The website structure is relatively standard, the news list page is single and contains href links, next page links and other information

1.1 Adding seeds

	}else if (crawler.webMoudle == 38) {
			if (crawler.mk.equals("Sybk")) {
				/* start page */
				crawler.addSeed("http://oil.in-en.com/zhishi/");
				crawler.addRegex("http://oil.in-en.com/html/oil.*");
			}	
		}

1.2 visit override

First extract the Elements of the list page, his class is "clist sborder"
Filter the a[href] in it, if it contains "http://oil.in-en.com/html/oil", add cleaning and storage
If indexOf("next page") is next.add(href);, that is, set this link as the seed of the next page

else if (this.webMoudle == 38) {
				Elements pageHaveClass = page.select("div[class]");
				for (Iterator it = pageHaveClass.iterator(); it.hasNext();) {
					Element pageSelectedClass = (Element) it.next();
					String classAttr = pageSelectedClass.attr("class");
					if (classAttr.equals("clist sborder")) {
						Elements es = pageSelectedClass.select("a[href]");
						for (Iterator itHref = es.iterator(); itHref.hasNext();) {
							Element e = (Element) itHref.next();
							String href = e.attr("abs:href");
							if (e.text().indexOf("next page") >= 0) {
								next.add(href);
							}
							if (href.indexOf("http://oil.in-en.com/html/oil") != -1) {

								String title = e.text();
								datebaseByContentExtractor(href, title);
							}
						}
					}
				}
			}

The processes of cleaning, time condition filtering, keyword filtering and storage are omitted here

The step of filtering class=" clist sborder" seems to be troublesome, but the css selector of jsoup is not very familiar with the solution to the space in the middle of the attribute, and I have not found it.
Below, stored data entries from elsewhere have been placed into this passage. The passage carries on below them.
-- ==== Sys2Proof/Laws/KeepsOps.lean ====
section
/-! SUPPORT. Every definition of operations every chapter uses, the Basin, the board and the mailboxes keeps the fused identity, the waiting commands and
canonical memories ("Keeps", Sys2Proof/Safety.lean). -/
namespace Sys2Proof.Machine
open Sys2Proof

theorem State.noteEdges_keeps {s0 s : State} (old : State) (h : Keeps s0 s) :
    Keeps s0 (State.noteEdges old s) := by
  unfold State.noteEdges
  try dsimp only
  repeat' (first
    | with_reducible assumption | (simp only [keeps_mk]; with_reducible refine KeepsLit.of ?_ rfl rfl rfl rfl rfl rfl))

theorem State.advanceTo_keeps {s0 s : State} (t : Nat) (h : Keeps s0 s) :
    Keeps s0 (State.advanceTo s t) := by
  unfold State.advanceTo
  try dsimp only
  repeat' (first
    | with_reducible assumption | (simp only [keeps_mk]; with_reducible refine KeepsLit.of ?_ rfl rfl rfl rfl rfl rfl)
    | split)

theorem State.drawNat_keeps {s0 s : State} (use : Nat) (h : Keeps s0 s) :
    Keeps s0 (State.drawNat s use).2 := by
  unfold State.drawNat
  try dsimp only
  repeat' (first
    | with_reducible assumption | (simp only [keeps_mk]; with_reducible refine KeepsLit.of ?_ rfl rfl rfl rfl rfl rfl))

theorem State.drawBytes_keeps {s0 s : State} (use : Nat) (n : Nat) (h : Keeps s0 s) :
    Keeps s0 (State.drawBytes s use n).2 := by
  unfold State.drawBytes
  try dsimp only
  repeat' (first
    | with_reducible assumption | (simp only [keeps_mk]; with_reducible refine KeepsLit.of ?_ rfl rfl rfl rfl rfl rfl))

theorem State.count_keeps {s0 s : State} (i : Nat) (n : Nat) (h : Keeps s0 s) :
    Keeps s0 (State.count s i n) := by
  unfold State.count
  try dsimp only
  repeat' (first
    | with_reducible assumption | (simp only [keeps_mk]; with_reducible refine KeepsLit.of ?_ rfl rfl rfl rfl rfl rfl))

theorem State.emit_keeps {s0 s : State} (o : Output) (h : Keeps s0 s) :
    Keeps s0 (State.emit s o) := by
  unfold State.emit
  try dsimp only
  repeat' (first
    | with_reducible assumption | (simp only [keeps_mk]; with_reducible refine KeepsLit.of ?_ rfl rfl rfl rfl rfl rfl))

theorem State.msix_keeps {s0 s : State} (v : Nat) (h : Keeps s0 s) :
    Keeps s0 (State.msix s v) := by
  unfold State.msix
  try dsimp only
  repeat' (first
    | with_reducible assumption | with_reducible apply State.emit_keeps
    | (simp only [keeps_mk]; with_reducible refine KeepsLit.of ?_ rfl rfl rfl rfl rfl rfl) | split)

theorem State.setBox_keeps {s0 s : State} (n : Nat) (b : Mbx) (h : Keeps s0 s) :
    Keeps s0 (State.setBox s n b) := by
  unfold State.setBox
  try dsimp only
  repeat' (first
    | with_reducible assumption | (simp only [keeps_mk]; with_reducible refine KeepsLit.of ?_ rfl rfl rfl rfl rfl rfl))

theorem State.updBox_keeps {s0 s : State} (n : Nat) (f : Mbx → Mbx) (h : Keeps s0 s) :
    Keeps s0 (State.updBox s n f) := by
  unfold State.updBox
  try dsimp only
  repeat' (first
    | with_reducible assumption | with_reducible apply State.setBox_keeps)

theorem State.irq_keeps {s0 s : State} (n : Nat) (bitNo : Nat) (h : Keeps s0 s) :
    Keeps s0 (State.irq s n bitNo) := by
  unfold State.irq
  try dsimp only
  repeat' (first
    | with_reducible assumption | with_reducible apply State.setBox_keeps | with_reducible apply State.msix_keeps
    | split)

theorem State.arrived_keeps {s0 s : State} (x : Xport) (h : Keeps s0 s) :
    Keeps s0 (State.arrived s x) := by
  unfold State.arrived
  try dsimp only
  repeat' (first
    | with_reducible assumption | (simp only [keeps_mk]; with_reducible refine KeepsLit.of ?_ rfl rfl rfl rfl rfl rfl))

theorem State.consume_keeps {s0 s : State} (via : Via) (h : Keeps s0 s) :
    Keeps s0 (State.consume s via) := by
  unfold State.consume
  try dsimp only
  repeat' (first
    | with_reducible assumption | with_reducible apply State.updBox_keeps
    | (simp only [keeps_mk]; with_reducible refine KeepsLit.of ?_ rfl rfl rfl rfl rfl rfl) | split)

theorem State.smbItem_keeps {s0 s : State} (isNtf : Bool) (bytes : Bytes) (h : Keeps s0 s) :
    Keeps s0 (State.smbItem s isNtf bytes) := by
  unfold State.smbItem
  try dsimp only
  repeat' (first
    | with_reducible assumption | (simp only [keeps_mk]; with_reducible refine KeepsLit.of ?_ rfl rfl rfl rfl rfl rfl))

theorem State.postRsp_keeps {s0 s : State} (via : Via) (seq : Nat) (msg : Bytes) (h : Keeps s0 s) :
    Keeps s0 (State.postRsp s via seq msg) := by
  unfold State.postRsp
  try dsimp only
  repeat' (first
    | with_reducible assumption | with_reducible apply State.updBox_keeps | with_reducible apply State.irq_keeps
    | with_reducible apply State.smbItem_keeps | with_reducible apply State.emit_keeps
    | (simp only [keeps_mk]; with_reducible refine KeepsLit.of ?_ rfl rfl rfl rfl rfl rfl)
    | (simp only [keeps_mk]; with_reducible refine KeepsLit.wide ?_ ?_ ?_ ?_ ?_ ?_ ?_) | exact State.Canonical.mem ‹_›
    | exact State.Canonical.ram ‹_› | exact State.Canonical.scratch ‹_› | exact State.Canonical.lanes ‹_›
    | exact State.Canonical.pool ‹_› | exact State.Canonical.lines ‹_› _ ‹_› | with_reducible apply zeroN_wf
    | with_reducible apply wrN_wf | intro _ | split)

theorem State.ntfRing_keeps {s0 s : State} (n : Nat) (isDone : Bool) (msg : Bytes) (h : Keeps s0 s) :
    Keeps s0 (State.ntfRing s n isDone msg) := by
  unfold State.ntfRing
  try dsimp only
  repeat' (first
    | with_reducible assumption | with_reducible apply State.updBox_keeps | with_reducible apply State.irq_keeps
    | (simp only [keeps_mk]; with_reducible refine KeepsLit.wide ?_ ?_ ?_ ?_ ?_ ?_ ?_) | exact State.Canonical.mem ‹_›
    | exact State.Canonical.ram ‹_› | exact State.Canonical.scratch ‹_› | exact State.Canonical.lanes ‹_›
    | exact State.Canonical.pool ‹_› | exact State.Canonical.lines ‹_› _ ‹_› | with_reducible apply zeroN_wf
    | with_reducible apply wrN_wf | intro _ | split)

theorem State.ntfSmb_keeps {s0 s : State} (isDone : Bool) (msg : Bytes) (h : Keeps s0 s) :
    Keeps s0 (State.ntfSmb s isDone msg) := by
  unfold State.ntfSmb
  try dsimp only
  repeat' (first
    | with_reducible assumption | with_reducible apply State.smbItem_keeps
    | (simp only [keeps_mk]; with_reducible refine KeepsLit.of ?_ rfl rfl rfl rfl rfl rfl) | split)

theorem State.ntfNet_keeps {s0 s : State} (n : Nat) (msg : Bytes) (h : Keeps s0 s) :
    Keeps s0 (State.ntfNet s n msg) := by
  unfold State.ntfNet
  try dsimp only
  repeat' (first
    | with_reducible assumption | with_reducible apply State.emit_keeps
    | (simp only [keeps_mk]; with_reducible refine KeepsLit.of ?_ rfl rfl rfl rfl rfl rfl) | split)

theorem State.notify_keeps {s0 s : State} (n : Nat) (msg : Bytes) (h : Keeps s0 s) :
    Keeps s0 (State.notify s n msg) := by
  unfold State.notify
  try dsimp only
  repeat' (first
    | with_reducible assumption | with_reducible apply State.ntfRing_keeps | with_reducible apply State.ntfNet_keeps
    | with_reducible apply State.ntfSmb_keeps | split)

theorem State.flushNtf_keeps {s0 s : State} (n : Nat) (h : Keeps s0 s) :
    Keeps s0 (State.flushNtf s n) := by
  unfold State.flushNtf
  try dsimp only
  repeat' (first
    | with_reducible assumption | with_reducible apply State.ntfRing_keeps | with_reducible apply State.updBox_keeps
    | with_reducible apply Keeps.foldl | intro _ | split)

theorem State.flushSmb_keeps {s0 s : State} (h : Keeps s0 s) :
    Keeps s0 (State.flushSmb s) := by
  unfold State.flushSmb
  try dsimp only
  repeat' (first
    | with_reducible assumption | with_reducible apply State.ntfSmb_keeps | with_reducible apply Keeps.foldl
    | (simp only [keeps_mk]; with_reducible refine KeepsLit.of ?_ rfl rfl rfl rfl rfl rfl) | intro _ | split)

theorem State.event_keeps {s0 s : State} (source : Nat) (ev : Nat) (unit : Nat) (detail : Bytes) (valley : Option Nat) (h : Keeps s0 s) :
    Keeps s0 (State.event s source ev unit detail valley) := by
  unfold State.event
  try dsimp only
  repeat' (first
    | with_reducible assumption | with_reducible apply State.notify_keeps | split)

theorem State.done_keeps {s0 s : State} (d : Deferred) (st : St) (detail : Nat) (result : Bytes) (h : Keeps s0 s) :
    Keeps s0 (State.done s d st detail result) := by
  unfold State.done
  try dsimp only
  repeat' (first
    | with_reducible assumption | with_reducible apply State.updBox_keeps | with_reducible apply State.ntfRing_keeps
    | with_reducible apply State.ntfSmb_keeps | with_reducible apply State.ntfNet_keeps | split)

theorem State.doneOpt_keeps {s0 s : State} (d : Option Deferred) (st : St) (detail : Nat) (result : Bytes) (h : Keeps s0 s) :
    Keeps s0 (State.doneOpt s d st detail result) := by
  unfold State.doneOpt
  try dsimp only
  repeat' (first
    | with_reducible assumption | with_reducible apply State.done_keeps | split)

theorem State.stage_keeps {s0 s : State} (e : FaultEv) (h : Keeps s0 s) :
    Keeps s0 (State.stage s e).1 := by
  unfold State.stage
  try dsimp only
  repeat' (first
    | with_reducible assumption | (simp only [keeps_mk]; with_reducible refine KeepsLit.of ?_ rfl rfl rfl rfl rfl rfl)
    | split)

theorem State.requestTest_keeps {s0 s : State} (u : UnitRef) (seq : Nat) (h : Keeps s0 s) :
    Keeps s0 (State.requestTest s u seq) := by
  unfold State.requestTest
  try dsimp only
  repeat' (first
    | with_reducible assumption | (simp only [keeps_mk]; with_reducible refine KeepsLit.of ?_ rfl rfl rfl rfl rfl rfl)
    | split)
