-- ==== Sys2Proof/Laws/KeepsFront.lean ====
section
/-! SUPPORT. Every definition of the front end, remote peers, boundaries, valleys and queues keeps the fused identity, the waiting commands and
canonical memories ("Keeps", Sys2Proof/Safety.lean). -/
namespace Sys2Proof.Machine
open Sys2Proof

theorem State.setCore_keeps {s0 s : State} {c : Core} (h : Keeps s0 s) (hs : c.scratch = s.core.scratch)
    (hl : c.lanes = s.core.lanes) : Keeps s0 (s.setCore c) := by
  unfold State.setCore
  rw [keeps_mk]
  exact .of h rfl rfl hs hl rfl rfl

theorem State.setCore_wide {s0 s : State} {c : Core} (h : Keeps s0 s) (hs : s.Canonical → Memory.wf c.scratch)
    (hl : s.Canonical → Memory.wf c.lanes) : Keeps s0 (s.setCore c) := by
  unfold State.setCore
  rw [keeps_mk]
  exact .wide h State.Canonical.mem State.Canonical.ram hs hl State.Canonical.pool State.Canonical.lines

theorem State.updReq_keeps {s0 s : State} (i : Nat) (f : Request → Request) (h : Keeps s0 s) :
    Keeps s0 (State.updReq s i f) := by
  unfold State.updReq
  try dsimp only
  repeat' (first
    | with_reducible assumption | with_reducible refine State.setCore_keeps ?_ rfl rfl | split)

theorem State.updThread_keeps {s0 s : State} (i : Nat) (f : Thread → Thread) (h : Keeps s0 s) :
    Keeps s0 (State.updThread s i f) := by
  unfold State.updThread
  try dsimp only
  repeat' (first
    | with_reducible assumption | with_reducible refine State.setCore_keeps ?_ rfl rfl | split)

theorem State.updCtx_keeps {s0 s : State} (i : Nat) (f : Context → Context) (h : Keeps s0 s) :
    Keeps s0 (State.updCtx s i f) := by
  unfold State.updCtx
  try dsimp only
  repeat' (first
    | with_reducible assumption | with_reducible refine State.setCore_keeps ?_ rfl rfl | split)

theorem State.updSq_keeps {s0 s : State} (i : Nat) (f : Sq → Sq) (h : Keeps s0 s) :
    Keeps s0 (State.updSq s i f) := by
  unfold State.updSq
  try dsimp only
  repeat' (first
    | with_reducible assumption | with_reducible refine State.setCore_keeps ?_ rfl rfl | split)

theorem State.updCq_keeps {s0 s : State} (i : Nat) (f : Cq → Cq) (h : Keeps s0 s) :
    Keeps s0 (State.updCq s i f) := by
  unfold State.updCq
  try dsimp only
  repeat' (first
    | with_reducible assumption | with_reducible refine State.setCore_keeps ?_ rfl rfl | split)

theorem State.updBag_keeps {s0 s : State} (i : Nat) (f : Bag → Bag) (h : Keeps s0 s) :
    Keeps s0 (State.updBag s i f) := by
  unfold State.updBag
  try dsimp only
  repeat' (first
    | with_reducible assumption | with_reducible refine State.setCore_keeps ?_ rfl rfl | split)

theorem State.updPlain_keeps {s0 s : State} (i : Nat) (f : PlainOp → PlainOp) (h : Keeps s0 s) :
    Keeps s0 (State.updPlain s i f) := by
  unfold State.updPlain
  try dsimp only
  repeat' (first
    | with_reducible assumption | with_reducible refine State.setCore_keeps ?_ rfl rfl | split)

theorem State.updSet_keeps {s0 s : State} (i : Nat) (f : TSet → TSet) (h : Keeps s0 s) :
    Keeps s0 (State.updSet s i f) := by
  unfold State.updSet
  try dsimp only
  repeat' (first
    | with_reducible assumption | with_reducible refine State.setCore_keeps ?_ rfl rfl | split)

theorem State.updTable_keeps {s0 s : State} (i : Nat) (f : Table → Table) (h : Keeps s0 s) :
    Keeps s0 (State.updTable s i f) := by
  unfold State.updTable
  try dsimp only
  repeat' (first
    | with_reducible assumption | with_reducible refine State.setCore_keeps ?_ rfl rfl | split)

theorem State.updEp_keeps {s0 s : State} (i : Nat) (f : Endpoint → Endpoint) (h : Keeps s0 s) :
    Keeps s0 (State.updEp s i f) := by
  unfold State.updEp
  try dsimp only
  repeat' (first
    | with_reducible assumption | with_reducible refine State.setCore_keeps ?_ rfl rfl | split)

theorem State.updStream_keeps {s0 s : State} (i : Nat) (f : Stream → Stream) (h : Keeps s0 s) :
    Keeps s0 (State.updStream s i f) := by
  unfold State.updStream
  try dsimp only
  repeat' (first
    | with_reducible assumption | with_reducible refine State.setCore_keeps ?_ rfl rfl | split)

theorem State.updValley_keeps {s0 s : State} (v : Nat) (f : Valley → Valley) (h : Keeps s0 s) :
    Keeps s0 (State.updValley s v f) := by
  unfold State.updValley
  try dsimp only
  repeat' (first
    | with_reducible assumption | (simp only [keeps_mk]; with_reducible refine KeepsLit.of ?_ rfl rfl rfl rfl rfl rfl))

theorem State.fresh_keeps {s0 s : State} (h : Keeps s0 s) :
    Keeps s0 (State.fresh s).2 := by
  unfold State.fresh
  try dsimp only
  repeat' (first
    | with_reducible assumption | with_reducible refine State.setCore_keeps ?_ rfl rfl)

theorem State.recordAccess_keeps {s0 s : State} (source : Nat) (r : Request) (a : Nat) (code : Nat) (h : Keeps s0 s) :
    Keeps s0 (State.recordAccess s source r a code) := by
  unfold State.recordAccess
  try dsimp only
  repeat' (first
    | with_reducible assumption | with_reducible apply State.error_keeps | split)

theorem State.recordBarred_keeps {s0 s : State} (r : Request) (a : Nat) (code : Nat) (h : Keeps s0 s) :
    Keeps s0 (State.recordBarred s r a code) := by
  unfold State.recordBarred
  try dsimp only
  repeat' (first
    | with_reducible assumption | with_reducible apply State.recordAccess_keeps)

theorem State.scratchWrite_keeps {s0 s : State} (g : Nat) (o : Nat) (d : Bytes) (h : Keeps s0 s) :
    Keeps s0 (State.scratchWrite s g o d) := by
  unfold State.scratchWrite
  try dsimp only
  repeat' (first
    | with_reducible assumption | with_reducible refine State.setCore_wide ?_ ?_ ?_
    | exact State.Canonical.scratch ‹_› | exact State.Canonical.lanes ‹_› | with_reducible apply wrN_wf | intro _)

theorem State.zeroScratch_keeps {s0 s : State} (g : Nat) (o : Nat) (n : Nat) (h : Keeps s0 s) :
    Keeps s0 (State.zeroScratch s g o n) := by
  unfold State.zeroScratch
  try dsimp only
  repeat' (first
    | with_reducible assumption | with_reducible refine State.setCore_wide ?_ ?_ ?_
    | exact State.Canonical.scratch ‹_› | exact State.Canonical.lanes ‹_› | with_reducible apply zeroN_wf | intro _)
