theorem State.recordOf_keeps {s0 s : State} (n : Nat) (x : Stream) (e : Nat) (mine : Nat → Bool)
    {f : Stream → Nat → Bytes → State → State × Nat} (hf : ∀ x e b {t : State}, Keeps s0 t → Keeps s0 (f x e b t).1)
    (h : Keeps s0 s) : Keeps s0 (s.recordOf n x e mine f) := by
  unfold State.recordOf
  split
  · exact h
  · rename_i b _
    split
    · exact h
    · dsimp only
      split
      · exact Keeps.foldl _ h fun _ _ g => State.backInvalidate_keeps _ g
      · have g := hf x e b (State.takeRecord_keeps n x b h)
        refine State.endRecord_keeps _ _ _ _ _ ?_
        split
        · exact State.updSet_keeps _ _ g
        · exact g

theorem State.record_keeps {s0 s : State} (set : Nat) (mine : Nat → Bool)
    {f : Stream → Nat → Bytes → State → State × Nat} (hf : ∀ x e b {t : State}, Keeps s0 t → Keeps s0 (f x e b t).1)
    (h : Keeps s0 s) : Keeps s0 (s.record set mine f) := by
  unfold State.record
  split
  · split
    · split
      · exact State.slotFails_keeps _ _ _ h
      · exact State.recordOf_keeps _ _ _ _ hf h
    · exact State.recordOf_keeps _ _ _ _ hf h
  · exact h

theorem execHwtRecordOverwrite_keeps (set : Nat) {s : State} :
    KeepsOut s (execHwtRecordOverwrite set s) := by
  unfold execHwtRecordOverwrite
  have h := Keeps.refl s
  try dsimp only
  repeat' (first
    | with_reducible assumption | with_reducible apply State.record_keeps | with_reducible apply State.update_keeps
    | with_reducible apply KeepsOut.next | intro _ | split)

theorem execHwtRecordAddDelta_keeps (set : Nat) {s : State} :
    KeepsOut s (execHwtRecordAddDelta set s) := by
  unfold execHwtRecordAddDelta
  have h := Keeps.refl s
  try dsimp only
  repeat' (first
    | with_reducible assumption | with_reducible apply State.record_keeps | with_reducible apply State.update_keeps
    | with_reducible apply KeepsOut.next | intro _)

theorem execHwtRecordExport_keeps (set : Nat) {s : State} :
    KeepsOut s (execHwtRecordExport set s) := by
  unfold execHwtRecordExport
  have h := Keeps.refl s
  try dsimp only
  repeat' (first
    | with_reducible assumption | with_reducible apply State.record_keeps
    | with_reducible apply State.exportRows_keeps | with_reducible apply KeepsOut.next | intro _)

theorem execHwtRecordFence_keeps (set : Nat) {s : State} :
    KeepsOut s (execHwtRecordFence set s) := by
  unfold execHwtRecordFence
  have h := Keeps.refl s
  try dsimp only
  repeat' (first
    | with_reducible assumption | with_reducible apply State.record_keeps | with_reducible apply KeepsOut.next
    | intro _)

theorem execHeadwaterEngineFault_keeps (engine : Nat) (set : Option Nat) {s : State} :
    KeepsOut s (execHeadwaterEngineFault engine set s) := by
  unfold execHeadwaterEngineFault
  have h := Keeps.refl s
  try dsimp only
  repeat' (first
    | with_reducible assumption | with_reducible apply State.record_keeps | with_reducible apply State.error_keeps
    | with_reducible apply KeepsOut.next | intro _ | split)
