def blocked (w : Wait) : State := threads { thread with wait := w }
def tasks (k : Task) : State := { T with core := { T.core with threads := [], tasks := [(1, k)] } }

/-- A write of context 0 waits for the host. -/
def writing0 (s : State) : State := { s with basin := { s.basin with biWrites := [{ addr := 64, data := zeros 4, who := some (0, 0) }] } }

theorem wit_ThreadSync : [
    runsB T && !refBad 63 && !bit 63 32 && T.syncIndex 0 0 (63 % 2 ^ 14) = some 63 && !(T.obj 63).poisoned,
    (let s : State := { T with core := { T.core with sync := [(63, { poisoned := true })] } }; runsB s && (s.obj 63).poisoned),
    refBad (2 ^ 14) && T.syncIndex 0 0 64 = none,
    (let ref := 2 ^ 32 + 7 * 2 ^ 24; !refBad ref && bit ref 32 && decide (ref / 2 ^ 24 % 256 ≠ T.dev.nodeId) && !T.unacked 1 (some 7) && decide (T.signalsOut 0 < 256)),
    (look (blocked (.ge 63 1 0 10 0 true)).core.threads 1).isSome, (look (blocked (.acquire 63 1 0 10 0 true)).core.threads 1).isSome,
    (let k : Task := { req := 0, queue := none, glen := 0, record := zeros 64, ready := false }
     look (tasks k).core.tasks 1 = some k && look (tasks k).core.threads 1 = none && look (tasks k).core.reqs 0 = some request),
    runsB (writing0 T) && (writing0 T).writesPend 0 && !T.writesPend 0,
    (let ref := 2 ^ 32 + 63; bit ref 32 && decide (ref / 2 ^ 24 % 256 = T.dev.nodeId)) && refBad (2 ^ 33 + 2 ^ 32),
    (let s : State := { T with core := { T.core with remote := [(0, { use := .store 1, req := 0, glen := 0, kind := 7, node := 7, sent := 0, tag := 0 })] } }; runsB s && s.unacked 1 (some 7)),
    (look (blocked (.ge 63 1 0 10 0 true)).core.threads 1).any Thread.holdsEntry && decide (1000000 < 1000001)].all id = true := by decide +kernel

def desc (op : Nat) : Bytes := pl 64 [(0, 1, op)]
def bag : Bag := { req := 0, glen := 0, creek := 0, desc := desc 1 }
def rec63 (flag : Nat) : Bytes := pl 64 [(4, 1, 0xFF), (5, 1, flag), (8, 4, 63)]

/-- The thread's request runs a graph, the code of which is poisoned. -/
def coded : Request := { request with stamp := { request.stamp with graph := some (0, 1) } }
def lostCode : State := let s := T.poison (hbmBase + 4096) 64
  { s with core := { s.core with reqs := [(0, coded)], ctxs := [(ctxKey 0 0, { scx with graphs := [(0, graph0)] })] } }

theorem wit_ThreadFlow : [
    runsB T, u8 (desc 0x10) 0 = 0x10 && u8 (desc 0x11) 0 = 0x11 && decide (T.queuedPlain 0 < 256),
    (let s : State := { T with core := { T.core with bags := (List.range 256).map fun i => (i, { bag with creek := i % 2 }) } }
     u8 (desc 1) 0 = 1 && pickMin s.queuedBags (s.creeksOf 0) = some 0 && s.queuedBags 0 = 128),
    (let s := blocked (.issue (desc 0x10)); s.resident request && (s.issue thread request (desc 0x10)).isSome),
    !T.taskBad 0 0 (rec63 0), !T.taskBad 0 0 (rec63 1) && (T.syncIndex 0 0 63).isSome && decide (T.entries 0 < 4096) && !(T.obj 63).poisoned,
    !(blocked (.fence true)).unacked 1 none,
    ({ blocked (.fence true) with core := { (blocked (.fence true)).core with
      remote := [(0, { use := .store 1, req := 0, glen := 0, kind := 2, node := 7, sent := 0, tag := 0 })] } }).unacked 1 none,
    decide (256 ≤ ({ T with core := { T.core with plain := (List.range 256).map fun i => (i, { req := 0, ctx := 0, glen := 0, desc := desc 0x10 }) } } : State).queuedPlain 0),
    pickMin T.queuedBags (T.creeksOf 0) = some 0 && decide (T.queuedBags 0 < 128) && ({ T with flt := { T.flt with retired := [⟨2, 0⟩, ⟨2, 1⟩] } } : State).creeksOf 0 = [],
    u8 (desc 7) 0 ≠ 1 && u8 (desc 7) 0 ≠ 0x10 && u8 (desc 7) 0 ≠ 0x11,
    T.taskBad 0 0 (pl 64 [(4, 1, 0xFF), (5, 1, 1), (8, 4, 64)]) && ({ T with core := { T.core with sync := [(63, { poisoned := true })] } }.obj 63).poisoned,
    (blocked (.fence false)).writesPend 0 = false && (writing0 (blocked (.fence true))).writesPend 0,
    look lostCode.core.threads 1 = some thread && look lostCode.core.reqs 0 = some coded && lostCode.codeLost coded 0 = some (hbmBase + 4096, 0x17) && lostCode.nextTurn 0 = some 1].all id = true := by decide +kernel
See if it can be solved below.

Guess you like

Origin http://10.200.1.11:23101/article/api/json?id=326667338&siteId=291194637

WebCollector crawler learning record (1)

Crawler learning record

JAVA web crawler WebCollector in-depth analysis - crawler core

Python crawler learning (1)

Record the process of Xiaobai learning python crawler (2)

python learning record 1

spark learning record -1

postgresql learning record 1

Learning Record: No.1

netty learning record (1)

OpenGL learning record (1)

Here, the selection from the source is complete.